Nous pouvons lire dans la littérature de la théorie de la guerre juste que cette considération n’est pas formalisée dans le droit international, car elle amène un désavantage quant aux possibilités des États faibles de mener une guerre juste (Orend 2008 : 7). Les commissaires, eux, réifient plutôt les relations de pouvoir telles qu’institutionnalisées par le Conseil de sécurité. Ils affirment en effet qu’une intervention à des fins humanitaires ne peut être déclenchée si elle a des chances de provoquer un conflit encore plus important. Pour cette raison, les membres de la commission conviennent que l’application de la considération des perspectives raisonnables « [...] would on purely utilitarian grounds be likely to preclude military action against any one of the five permanent members of the Security Council [i.e.
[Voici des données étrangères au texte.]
/-- A message of the PTP instance waits at a port, tagged on the ring. -/
def State.ptpSend (s : State) (p : Port) (b : Bytes) : State :=
  if isRing p && s.ringTagged then
    let q := s.ringNextSeq (beAt b 0 6)
    (q.2.2.sharedCount p q.2.1).sendExpress p { body := s.ringTag p b q.1, kind := .express }
  else s.sendExpress p { body := b, kind := .express }

/-- The PTP instance sends as master on a port. -/
def State.ptpMaster (s : State) (p : Port) : Bool :=
  s.ptpServed && s.ptpPort p && (s.mac p).linkUp && (s.time.ports.getD p.num {}).state == .master

/-- PTP_SYNC_TX (R72). -/
def execPtpSyncTx (port : Port) (s : State) : Out :=
  let x := s.time.ports.getD port.num {}
  if !(s.ptpMaster port && s.dueAt x.syncTx (logTicks s.time.cfg.logSync)) then .next s
  else
    let flags := if s.time.cfg.oneStep then 0 else 0x0200
    let b := ptpMessage ptpMac (s.ptpMacOf port) ptpSync s.time.cfg.domain flags 0 (portIdentity port) x.syncSeq
      (BitVec.ofInt 8 s.time.cfg.logSync).toNat (zeros 10)
    .next ((s.updPtp port (fun y => { y with syncTx := some s.now, syncSeq := (y.syncSeq + 1) % 65536 })).ptpSend port b)

/-- PTP_ANNOUNCE_TX (R73): the parent's grandmaster where the adapter is a slave, else its own properties. -/
def execPtpAnnounceTx (port : Port) (s : State) : Out :=
  let x := s.time.ports.getD port.num {}
  if !(s.ptpMaster port && s.dueAt x.annTx (logTicks s.time.cfg.logAnnounce)) then .next s
  else
    let own := s.ownAnnounce
    let a := match s.time.slave.bind (fun y => y.2.best) with
      | some g => { g with steps := g.steps + 1 }
      | none => own
    let utc := a.taiUtc.getD s.time.cfg.taiUtc
    let body := zeros 10 ++ beBytes 2 utc ++ [0, BitVec.ofNat 8 a.priority1, BitVec.ofNat 8 a.clockClass, BitVec.ofNat 8 a.accuracy] ++
      beBytes 2 a.variance ++ [BitVec.ofNat 8 a.priority2] ++ beBytes 8 a.gm ++ beBytes 2 a.steps ++ [0xA0]
    let b := ptpMessage ptpMac (s.ptpMacOf port) ptpAnnounce s.time.cfg.domain 0x0004 0 (portIdentity port) x.annSeq s.time.cfg.logAnnounce body
    .next ((s.updPtp port (fun y => { y with annTx := some s.now, annSeq := (y.annSeq + 1) % 65536 })).ptpSend port b)

/-- PTP_PDELAY_TX (R72) on the PTP ports among A and B; the ring plane runs peer delay on C and D (R70). -/
def execPtpPdelayTx (s : State) : Out :=
  if !s.ptpServed then .next s
  else
    let one (s : State) (p : Port) : State :=
      let x := s.time.ports.getD p.num {}
      if s.ptpPort p && (s.mac p).linkUp && s.dueAt x.pdTx (logTicks s.time.cfg.logPdelay) then
        let q := (x.pdSeq + 1) % 65536
        let s := s.updPtp p (fun y => { y with pdTx := some s.now, pdSeq := q, pdT1 := none, pdResp := none })
        s.ptpSend p (ptpMessage ptpPeerMac (s.ptpMacOf p) ptpPdelayReq s.time.cfg.domain 0 0 (portIdentity p) q 0x7F (zeros 20))
      else s
    .next (one (one s .a) .b)

/-- ANNOUNCE_TIMEOUT (R72): no Announce for ANNOUNCE_TIMEOUT intervals. -/
def execAnnounceTimeout (port : Port) (s : State) : Out :=
  let x := s.time.ports.getD port.num {}
  if s.ptpServed && x.best.isSome && s.elapsed x.bestAt (s.time.cfg.announceTimeout * logTicks s.time.cfg.logAnnounce) then
    .next (State.bmca (s.updPtp port (fun y => { y with best := none })))
  else .next s

/-! ### Commands (R87 to R90) -/

/-- A signed little-endian field. -/
def sleAt (b : Bytes) (off n : Nat) : Int := (BitVec.ofNat (8 * n) (leAt b off n)).toInt

/-- TIME_CONFIG's fields from DATA (Table 3-5). -/
def readTimeCfg (d : Bytes) : TimeCfg :=
  let f := byteAt d 1
  { role := byteAt d 0, gmCapable := bit f 0, oneStep := bit f 1, ptpA := bit f 2, ptpB := bit f 3, ptpRing := bit f 4
    tcEn := bit f 5, domain := byteAt d 2, priority1 := byteAt d 3, priority2 := byteAt d 4, clockClass := byteAt d 5
    logSync := sleAt d 6 1, logAnnounce := byteAt d 7, logPdelay := byteAt d 8, announceTimeout := byteAt d 9
    srcs := ([byteAt d 10, byteAt d 11, byteAt d 12].takeWhile (· != 0)).map Source.ofCode
    ppsMode := byteAt d 13, ppsWidth := leAt d 14 4, ppsIn := sleAt d 18 2, ppsOut := sleAt d 20 2, taiUtc := leAt d 22 2
    holdoverPpb := leAt d 24 2, localOffset := sleAt d 26 2, extAccuracy := leAt d 28 2, boundMaxMs := leAt d 30 2
    boardDelay := [byteAt d 32, byteAt d 33, byteAt d 34, byteAt d 35] }

/-- The first field of TIME_CONFIG that is out of range (R88). -/
def timeConfigBad (d : Bytes) : Option Nat :=
  if 3 < byteAt d 0 then some 24
  else if sleAt d 6 1 < -3 ∨ 1 < sleAt d 6 1 then some 30
  else if 1 < byteAt d 7 then some 31
  else if 1 < byteAt d 8 then some 32
  else if byteAt d 9 < 2 then some 33
  else if 5 < byteAt d 10 then some 34
  else if 5 < byteAt d 11 then some 35
  else if 5 < byteAt d 12 then some 36
  else if 3 < byteAt d 13 then some 37
  else if leAt d 14 4 < 1000 ∨ 500000000 < leAt d 14 4 then some 38
  else if leAt d 24 2 < 10 ∨ 20000 < leAt d 24 2 then some 48
  else if sleAt d 26 2 < -840 ∨ 840 < sleAt d 26 2 then some 50
  else if leAt d 30 2 < 1 ∨ 4294 < leAt d 30 2 then some 54
  else none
China, France, Russia, United Kingdom and United States] even if all the other conditions for intervention described here were met » (ICISS 2001a : 37 §4.42). Ainsi, les commissaires mettent l’accent sur une position qui suppose les doubles standards : « the reality that interventions may not be able to be mounted in every case where there is justification for doing so, is no reason for them not to be mounted in any case » (ICISS 2001a : 37 §4.42).

La sixième considération du jus ad bellum est la proportionnalité des moyens. Les commissaires affirment qu’une intervention à des fins humanitaires projetée doit, dans son ampleur, dans sa durée et dans son intensité « be the minimum necessary to secure the humanitarian objective in question » (ICISS 2001a : 37 §4.39).